Assessment procedures involved setting the speed of the treadmill at 1.5, 2.0, 2.5, 3.0, 3.5, or 4.0 mph for the baseline test based on preferred speed of the participant and heart rate response during the first minute of the test, and this speed remained constant throughout the test. The grade of the treadmill was initially set at 0% and increased by 1% at 1-minute intervals throughout the test. Heart rate was assessed at rest, during the last 10 seconds of each exercise stage, and at the point of test termination using a 12-lead ECG. Rating of perceived exertion (RPE) was assessed using the Borg 15-category scale (range is on a scale from 6–20) during the last 15 seconds of each stage and at the point of test termination. Blood pressure was assessed using a manual sphygmomanometer and stethoscope during the last 45 seconds of each even minute stage (e.g., 2 min., 4 min, etc.).

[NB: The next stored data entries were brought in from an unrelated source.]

-- ==== Sys2Proof/Proofs/CanonSteps.lean ====
section
/-! One rule for each command, and the invariant of a step (O6). -/

namespace Sys2Proof.Machine

theorem execColdStart_inv {s : State} (h : s.Inv) (b : Board) : NextInv (execColdStart b s) :=
  State.onPower_inv h fun _ h => Dev.coldStart_canon h ..

theorem execPwrGoodDeassert_inv {s : State} (h : s.Inv) (widthNs : Nat) : NextInv (execPwrGoodDeassert widthNs s) :=
  State.onPower_inv h fun _ h => ite_canon h ⟨Memory.wf_reset, rfl, rfl, h.flash⟩

theorem execEdgeTrained_inv {s : State} (h : s.Inv) (e : EdgeEvidence) : NextInv (execEdgeTrained e s) :=
  State.onDev_inv h fun _ h => ite_canon (Dev.bootDiscover_canon (Dev.updBoot_canon h ..)) h

theorem execEdgeTrainTimeout_inv {s : State} (h : s.Inv) (site port : Nat) : NextInv (execEdgeTrainTimeout site port s) :=
  State.onDev_inv h fun _ h => ite_canon (Dev.bootDiscover_canon (Dev.updBoot_canon h ..)) h

theorem execBootStepTimeout_inv {s : State} (h : s.Inv) (step : Nat) : NextInv (execBootStepTimeout step s) :=
  State.onDev_inv h fun _ h => ite_canon h (ite_canon (Dev.bootHalt_canon h ..) (ite_canon (Dev.bootHalt_canon h ..) (ite_canon (Dev.bootHalt_canon
    h ..) h)))

theorem execTickAcquireTimeout_inv {s : State} (h : s.Inv) : NextInv (execTickAcquireTimeout s) :=
  State.onDev_inv h fun _ h => ite_canon h (ite_canon (Dev.bootHalt_canon h ..) (Dev.tickEnter_canon h ..))

theorem execJoinWaitExpiry_inv {s : State} (h : s.Inv) : NextInv (execJoinWaitExpiry s) :=
  State.onDev_inv h fun _ h => ite_canon h (ite_canon (Dev.bootHalt_canon h ..) (Dev.updLeague_canon h ..))

theorem execLeagueSealTimeout_inv {s : State} (h : s.Inv) : NextInv (execLeagueSealTimeout s) :=
  State.onDev_inv h fun _ h => ite_canon (Dev.bootHalt_canon h ..) h

theorem execSeal_inv {s : State} (h : s.Inv) : NextInv (execSeal s) :=
  State.onDev_inv h fun _ h => ite_canon (Dev.doSeal_canon h) h

theorem execTickBoundary_inv {s : State} (h : s.Inv) (o : BoundaryObs) : NextInv (execTickBoundary o s) :=
  State.onDev_inv h fun _ h => ite_canon h (Dev.boundary_canon h ..)

theorem execTickInPulse_inv {s : State} (h : s.Inv) (offsetNs : Int) (widthNs : Nat) : NextInv (execTickInPulse offsetNs widthNs s) := by
  refine State.onDev_inv h fun d h => ?_
  grind only [Dev.timingEdge_canon, Dev.updGen_canon]

theorem execPpsEdge_inv {s : State} (h : s.Inv) (offsetNs : Int) : NextInv (execPpsEdge offsetNs s) := by
  refine State.onDev_inv h fun d h => ?_
  grind only [Dev.timingEdge_canon, Dev.ppsAccept_canon]

theorem execHoldoverExpiry_inv {s : State} (h : s.Inv) : NextInv (execHoldoverExpiry s) :=
  State.onDev_inv h fun _ h => ite_canon (Dev.wr_canon (Dev.tickEnter_canon h ..) ..) h

theorem execAvsConfirm_inv {s : State} (h : s.Inv) (die : Nat) : NextInv (execAvsConfirm die s) :=
  State.onDev_inv h fun _ h => Dev.avsConfirm_canon h ..

theorem execAvsRiseLate_inv {s : State} (h : s.Inv) (die : Nat) : NextInv (execAvsRiseLate die s) :=
  State.onDev_inv h fun _ h => ite_canon (Dev.stopDie_canon (Dev.updPower_canon (Dev.inc_canon h ..) ..) ..) h

theorem execThermalTrip_inv {s : State} (h : s.Inv) (cause die : Nat) : NextInv (execThermalTrip cause die s) :=
  State.onDev_inv h fun _ h => ite_canon (Dev.stopAll_canon (Dev.wr_canon h ..)) h

theorem execEthrefLoss_inv {s : State} (h : s.Inv) (durationNs : Nat) : NextInv (execEthrefLoss durationNs s) :=
  State.onDev_inv h fun _ h => ite_canon h (Dev.stopAll_canon h)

The baseline test was terminated at the point of volitional exhaustion or at the point where ACSM 14 test termination criteria were observed. A baseline test was considered valid if the maximal heart rate was ≥85% of age-predicted maximal heart rate (HRMax = 220 minus age) if the participant was not taking a beta-adrenergic blocking medication (beta-blocker). If the participant was taking a beta blocking medication, the baseline test was considered valid if RPE was ≥18 at the point of termination. Moreover, to be eligible for participation in the Look AHEAD Study the participant need to achieve ≥4 metabolic equivalents (METs) on the baseline graded exercise test, where 1 MET is equal to 3.5 ml/kg/min of oxygen uptake.
The test performed at the 1-year assessment to assess cardiorespiratory fitness was a submaximal test, and this test was performed at the same walking speed as the baseline assessment. This submaximal test was terminated at the time when the participant first achieved or exceeded 80% of age-predicted maximal heart rate (HRMax = 220 minus age) if the participant was not taking a beta-blocker at either the baseline or 1-year assessment period. If the participant was taking a beta-blocker at either the baseline or 1-year assessment then the submaximal test was terminated at the point when the participant first reported achieving or exceeding a rating of 16 on the RPE scale.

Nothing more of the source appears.